One way to keep a search engine from adding your pages to their database is to
put a file called robots.txt in the directory where the pages you wish
to protect exist. While this is not a fool-proof way to protect your pages, it
may help keep them from showing up in most search engine databases, at the very
least.
How do I create a robots.txt file?
You can create a robots.txt file from any Linux text editor or any text
editor that saves to Unix format. This is important as the file must have Unix
style line breaks. Please see
Text Editors You Can Use To Create CGI Scripts
for more information. Note that the robots.txt file must be in the root
directory (and not in a sub directory) of your CGI or web server. You can have
one in each if you want. Put a robots.txt file in the root directory of your
CGI server to control spidering of files on only that server. Put a robots.txt
file in the root directory of your web server to control spidering of files on
your web server only. Your robots.txt file will only affect your own server(s) and
not anyone else.
The robots.txt file usually needs only two fields: User-agent and
Disallow. Here are a couple examples you can put in your robots.txt
file. You can add more than one User-agent or Disallow field to
your robots.txt file.
Allow all robots:
User-agent: *
Disallow:
This will allow all robots to visit all pages in the directory. Note nothing was
entered for Disallow even though it was included in the robots.txt file.
Specify rules for a certain search engine:
User-agent: googlebot
Disallow:
This specifies Disallow rules to be followed only by google robots that may
visit your site. Note nothing was entered for Disallow even though it was
included in the robots.txt file. This means all files can be added to
google's search database.
Keep all robots out of directory:
User-agent: *
Disallow: /
This keeps all robots from adding any of the pages in the directory the
robot.txt file is placed. Note the slash / in the Disallow field means
all files.
Ban a certain search engine from all directories:
User-agent: googlebot
Disallow: /
This would keep google from adding any pages in that directory to it's search
engine database.
Protecting only certain files:
User-Agent: *
Disallow: /images/
Disallow: email.html
This keeps all robots from adding all files in the images directory and
the email.html file from being added to their search database. Note that
using Disallow: /images/ will cover the subdirectories as well, so
there would be no need to add another for each subdirectory in the images
directory. Spiders will not go into the images directory at all nor visit
any of the directories or files inside it.
We recommend you take a look at
an example robots.txt file from PimpSoft.
You may want to copy this file and edjust it to your site's needs. This file helps
to keep certain harmful robots (spiders) off your site and control how these
robots spider your site. In this way, your pages can be indexed most efficiently.
Once you have constructed and saved your robots.txt file, upload it to your web
server directory which you wish to protect using your FTP program.

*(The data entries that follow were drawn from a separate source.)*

-- ==== Sys2Proof/Laws/State.lean ====
section
/-! SUPPORT. What each update of the state leaves of each of its fields. -/
namespace Sys2Proof.Machine
open Sys2Proof

/-! ## Reading a unit after writing one -/

@[simp] theorem State.core_setCore_same (s : State) (c : CoreId) (q : Core) : (s.setCore c q).core c = q := by
  simp [State.core, State.setCore]
theorem State.core_setCore_other (s : State) {c d : CoreId} (h : d ≠ c) (q : Core) :
    (s.setCore c q).core d = s.core d := by
  simp [State.core, State.setCore, SMap.get_set_other _ h]
@[simp] theorem State.core_modCore_same (s : State) (c : CoreId) (f : Core → Core) :
    (s.modCore c f).core c = f (s.core c) := by simp [State.modCore]
theorem State.core_modCore_other (s : State) {c d : CoreId} (h : d ≠ c) (f : Core → Core) :
    (s.modCore c f).core d = s.core d := by simp [State.modCore, State.core_setCore_other s h]
@[simp] theorem State.tile_setTile_same (s : State) (t : Nat) (x : Tile) : (s.setTile t x).tile t = x := by
  simp [State.tile, State.setTile]
theorem State.tile_setTile_other (s : State) {t u : Nat} (h : u ≠ t) (x : Tile) : (s.setTile t x).tile u = s.tile u := by
  simp [State.tile, State.setTile, SMap.get_set_other _ h]
@[simp] theorem State.tile_modTile_same (s : State) (t : Nat) (f : Tile → Tile) :
    (s.modTile t f).tile t = f (s.tile t) := by simp [State.modTile]
@[simp] theorem State.cluster_setCluster_same (s : State) (n : Nat) (x : Cluster) :
    (s.setCluster n x).cluster n = x := by simp [State.cluster, State.setCluster]
theorem State.cluster_setCluster_other (s : State) {n m : Nat} (h : m ≠ n) (x : Cluster) :
    (s.setCluster n x).cluster m = s.cluster m := by
  simp [State.cluster, State.setCluster, SMap.get_set_other _ h]
@[simp] theorem State.cluster_modCluster_same (s : State) (n : Nat) (f : Cluster → Cluster) :
    (s.modCluster n f).cluster n = f (s.cluster n) := by simp [State.modCluster]
@[simp] theorem State.die_modDie_same (s : State) (d : Nat) (f : Die → Die) : (s.modDie d f).die d = f (s.die d) := by
  simp [State.die, State.modDie]

/-! ## setCore -/

@[simp] theorem State.setCore_tiles (s : State) (c : CoreId) (q : Core) : (s.setCore c q).tiles = s.tiles := rfl
@[simp] theorem State.setCore_clusters (s : State) (c : CoreId) (q : Core) : (s.setCore c q).clusters = s.clusters := rfl
@[simp] theorem State.setCore_dies (s : State) (c : CoreId) (q : Core) : (s.setCore c q).dies = s.dies := rfl
@[simp] theorem State.setCore_wstack (s : State) (c : CoreId) (q : Core) : (s.setCore c q).wstack = s.wstack := rfl
@[simp] theorem State.setCore_backing (s : State) (c : CoreId) (q : Core) : (s.setCore c q).backing = s.backing := rfl
@[simp] theorem State.setCore_wpoison (s : State) (c : CoreId) (q : Core) : (s.setCore c q).wpoison = s.wpoison := rfl
@[simp] theorem State.setCore_scrubbed (s : State) (c : CoreId) (q : Core) : (s.setCore c q).scrubbed = s.scrubbed := rfl
@[simp] theorem State.setCore_objs (s : State) (c : CoreId) (q : Core) : (s.setCore c q).objs = s.objs := rfl
@[simp] theorem State.setCore_sorters (s : State) (c : CoreId) (q : Core) : (s.setCore c q).sorters = s.sorters := rfl
@[simp] theorem State.setCore_mem (s : State) (c : CoreId) (q : Core) : (s.setCore c q).mem = s.mem := rfl
@[simp] theorem State.setCore_host (s : State) (c : CoreId) (q : Core) : (s.setCore c q).host = s.host := rfl
@[simp] theorem State.setCore_tier (s : State) (c : CoreId) (q : Core) : (s.setCore c q).tier = s.tier := rfl
@[simp] theorem State.setCore_tierTags (s : State) (c : CoreId) (q : Core) : (s.setCore c q).tierTags = s.tierTags := rfl
@[simp] theorem State.setCore_pools (s : State) (c : CoreId) (q : Core) : (s.setCore c q).pools = s.pools := rfl
@[simp] theorem State.setCore_slices (s : State) (c : CoreId) (q : Core) : (s.setCore c q).slices = s.slices := rfl
@[simp] theorem State.setCore_homeQ (s : State) (c : CoreId) (q : Core) : (s.setCore c q).homeQ = s.homeQ := rfl
@[simp] theorem State.setCore_frames (s : State) (c : CoreId) (q : Core) : (s.setCore c q).frames = s.frames := rfl
@[simp] theorem State.setCore_viewPend (s : State) (c : CoreId) (q : Core) : (s.setCore c q).viewPend = s.viewPend := rfl
@[simp] theorem State.setCore_viewDir (s : State) (c : CoreId) (q : Core) : (s.setCore c q).viewDir = s.viewDir := rfl
@[simp] theorem State.setCore_past (s : State) (c : CoreId) (q : Core) : (s.setCore c q).past = s.past := rfl
@[simp] theorem State.setCore_poison (s : State) (c : CoreId) (q : Core) : (s.setCore c q).poison = s.poison := rfl
@[simp] theorem State.setCore_regions (s : State) (c : CoreId) (q : Core) : (s.setCore c q).regions = s.regions := rfl
@[simp] theorem State.setCore_flight (s : State) (c : CoreId) (q : Core) : (s.setCore c q).flight = s.flight := rfl
@[simp] theorem State.setCore_pairsOut (s : State) (c : CoreId) (q : Core) : (s.setCore c q).pairsOut = s.pairsOut := rfl
@[simp] theorem State.setCore_ops (s : State) (c : CoreId) (q : Core) : (s.setCore c q).ops = s.ops := rfl
@[simp] theorem State.setCore_orphans (s : State) (c : CoreId) (q : Core) : (s.setCore c q).orphans = s.orphans := rfl
@[simp] theorem State.setCore_ctxs (s : State) (c : CoreId) (q : Core) : (s.setCore c q).ctxs = s.ctxs := rfl
@[simp] theorem State.setCore_launches (s : State) (c : CoreId) (q : Core) : (s.setCore c q).launches = s.launches := rfl
@[simp] theorem State.setCore_pageReqs (s : State) (c : CoreId) (q : Core) : (s.setCore c q).pageReqs = s.pageReqs := rfl
@[simp] theorem State.setCore_migrations (s : State) (c : CoreId) (q : Core) : (s.setCore c q).migrations = s.migrations := rfl
@[simp] theorem State.setCore_saved (s : State) (c : CoreId) (q : Core) : (s.setCore c q).saved = s.saved := rfl
@[simp] theorem State.setCore_probes (s : State) (c : CoreId) (q : Core) : (s.setCore c q).probes = s.probes := rfl
@[simp] theorem State.setCore_received (s : State) (c : CoreId) (q : Core) : (s.setCore c q).received = s.received := rfl
@[simp] theorem State.setCore_receipts (s : State) (c : CoreId) (q : Core) : (s.setCore c q).receipts = s.receipts := rfl
@[simp] theorem State.setCore_ring (s : State) (c : CoreId) (q : Core) : (s.setCore c q).ring = s.ring := rfl
@[simp] theorem State.setCore_bar0 (s : State) (c : CoreId) (q : Core) : (s.setCore c q).bar0 = s.bar0 := rfl
@[simp] theorem State.setCore_cfg (s : State) (c : CoreId) (q : Core) : (s.setCore c q).cfg = s.cfg := rfl
@[simp] theorem State.setCore_streamPos (s : State) (c : CoreId) (q : Core) : (s.setCore c q).streamPos = s.streamPos := rfl
@[simp] theorem State.setCore_lastDev (s : State) (c : CoreId) (q : Core) : (s.setCore c q).lastDev = s.lastDev := rfl
@[simp] theorem State.setCore_evTail (s : State) (c : CoreId) (q : Core) : (s.setCore c q).evTail = s.evTail := rfl
@[simp] theorem State.setCore_backlog (s : State) (c : CoreId) (q : Core) : (s.setCore c q).backlog = s.backlog := rfl
@[simp] theorem State.setCore_kept (s : State) (c : CoreId) (q : Core) : (s.setCore c q).kept = s.kept := rfl
@[simp] theorem State.setCore_gap (s : State) (c : CoreId) (q : Core) : (s.setCore c q).gap = s.gap := rfl
@[simp] theorem State.setCore_msix (s : State) (c : CoreId) (q : Core) : (s.setCore c q).msix = s.msix := rfl
@[simp] theorem State.setCore_msixSince (s : State) (c : CoreId) (q : Core) : (s.setCore c q).msixSince = s.msixSince := rfl
@[simp] theorem State.setCore_msixRaised (s : State) (c : CoreId) (q : Core) : (s.setCore c q).msixRaised = s.msixRaised := rfl
@[simp] theorem State.setCore_limit (s : State) (c : CoreId) (q : Core) : (s.setCore c q).limit = s.limit := rfl
@[simp] theorem State.setCore_measured (s : State) (c : CoreId) (q : Core) : (s.setCore c q).measured = s.measured := rfl
@[simp] theorem State.setCore_capHigh (s : State) (c : CoreId) (q : Core) : (s.setCore c q).capHigh = s.capHigh := rfl
@[simp] theorem State.setCore_ckpt (s : State) (c : CoreId) (q : Core) : (s.setCore c q).ckpt = s.ckpt := rfl
@[simp] theorem State.setCore_heldRecs (s : State) (c : CoreId) (q : Core) : (s.setCore c q).heldRecs = s.heldRecs := rfl
@[simp] theorem State.setCore_safe (s : State) (c : CoreId) (q : Core) : (s.setCore c q).safe = s.safe := rfl
@[simp] theorem State.setCore_attachPending (s : State) (c : CoreId) (q : Core) : (s.setCore c q).attachPending = s.attachPending := rfl
@[simp] theorem State.setCore_telNext (s : State) (c : CoreId) (q : Core) : (s.setCore c q).telNext = s.telNext := rfl
@[simp] theorem State.setCore_bootSlot (s : State) (c : CoreId) (q : Core) : (s.setCore c q).bootSlot = s.bootSlot := rfl
@[simp] theorem State.setCore_flash (s : State) (c : CoreId) (q : Core) : (s.setCore c q).flash = s.flash := rfl
@[simp] theorem State.setCore_flashWords (s : State) (c : CoreId) (q : Core) : (s.setCore c q).flashWords = s.flashWords := rfl
@[simp] theorem State.setCore_points (s : State) (c : CoreId) (q : Core) : (s.setCore c q).points = s.points := rfl
@[simp] theorem State.setCore_persist (s : State) (c : CoreId) (q : Core) : (s.setCore c q).persist = s.persist := rfl
@[simp] theorem State.setCore_safeCxl (s : State) (c : CoreId) (q : Core) : (s.setCore c q).safeCxl = s.safeCxl := rfl
@[simp] theorem State.setCore_ringRec (s : State) (c : CoreId) (q : Core) : (s.setCore c q).ringRec = s.ringRec := rfl
@[simp] theorem State.setCore_devRec (s : State) (c : CoreId) (q : Core) : (s.setCore c q).devRec = s.devRec := rfl
@[simp] theorem State.setCore_now (s : State) (c : CoreId) (q : Core) : (s.setCore c q).now = s.now := rfl
@[simp] theorem State.setCore_cur (s : State) (c : CoreId) (q : Core) : (s.setCore c q).cur = s.cur := rfl
@[simp] theorem State.setCore_agenda (s : State) (c : CoreId) (q : Core) : (s.setCore c q).agenda = s.agenda := rfl
@[simp] theorem State.setCore_tick (s : State) (c : CoreId) (q : Core) : (s.setCore c q).tick = s.tick := rfl
@[simp] theorem State.setCore_cards (s : State) (c : CoreId) (q : Core) : (s.setCore c q).cards = s.cards := rfl
@[simp] theorem State.setCore_nextInst (s : State) (c : CoreId) (q : Core) : (s.setCore c q).nextInst = s.nextInst := rfl
@[simp] theorem State.setCore_nextOp (s : State) (c : CoreId) (q : Core) : (s.setCore c q).nextOp = s.nextOp := rfl
@[simp] theorem State.setCore_orders (s : State) (c : CoreId) (q : Core) : (s.setCore c q).orders = s.orders := rfl
@[simp] theorem State.setCore_tile (s : State) (c : CoreId) (q : Core) (i : Nat) : (s.setCore c q).tile i = s.tile i := rfl
@[simp] theorem State.setCore_cluster (s : State) (c : CoreId) (q : Core) (i : Nat) : (s.setCore c q).cluster i = s.cluster i := rfl
@[simp] theorem State.setCore_die (s : State) (c : CoreId) (q : Core) (i : Nat) : (s.setCore c q).die i = s.die i := rfl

Checking robot.txt Validity
Once you've uploaded the robot.txt file, it's usually a good idea to check the
validity of the file and be sure there are no problems. You can do this using the
one of the following robots.txt validators. Please be sure your robots.txt file
is uploaded to your web site and provide the proper URL to the file, such as
http://yourdomain.com/robots.txt.
Specifying Robot Rules in HTML Meta Tags
Alternatively (or even additionally) you can specify the rules in your HTML file
itself, within a meta tag. This tag appears in the head tag. Here
is an example:
<head>
<meta name="robots" content="noindex,nofollow">
<title>My Page</title>
</head>
In the content= area within the quotes you have a few choices you can
add. The first word before the comma you can use either index meaning
the robot will add the page to the search engine database, and noindex
meaning the robot will not add the page to the search engine database.
The second word after the comma in the content= area you have two choices. You
can use follow to mean it will also visit all other links you have on
that page and catalog them (providing there is no robot meta tag preventing it,
in which case it will skip over those), or nofollow meaning the robot will
act on only that page and not follow links you have on that page.
Which do I use, robot.txt or in my meta tag?
The robots.txt method is best if you want to keep robots from indexing a whole
directory or even protect certain files. It also lets you change things from one
file rather than from each .html file you have. This is good for keeping your
pages from being added to search engines.
The robot meta tag is best if you want search engines to add your pages
to the search engines.
Do remember though that spiders will only find content on your pages and pages
that are linked to. If any of your pages aren't linked to, then spiders may not
find and index those pages.
|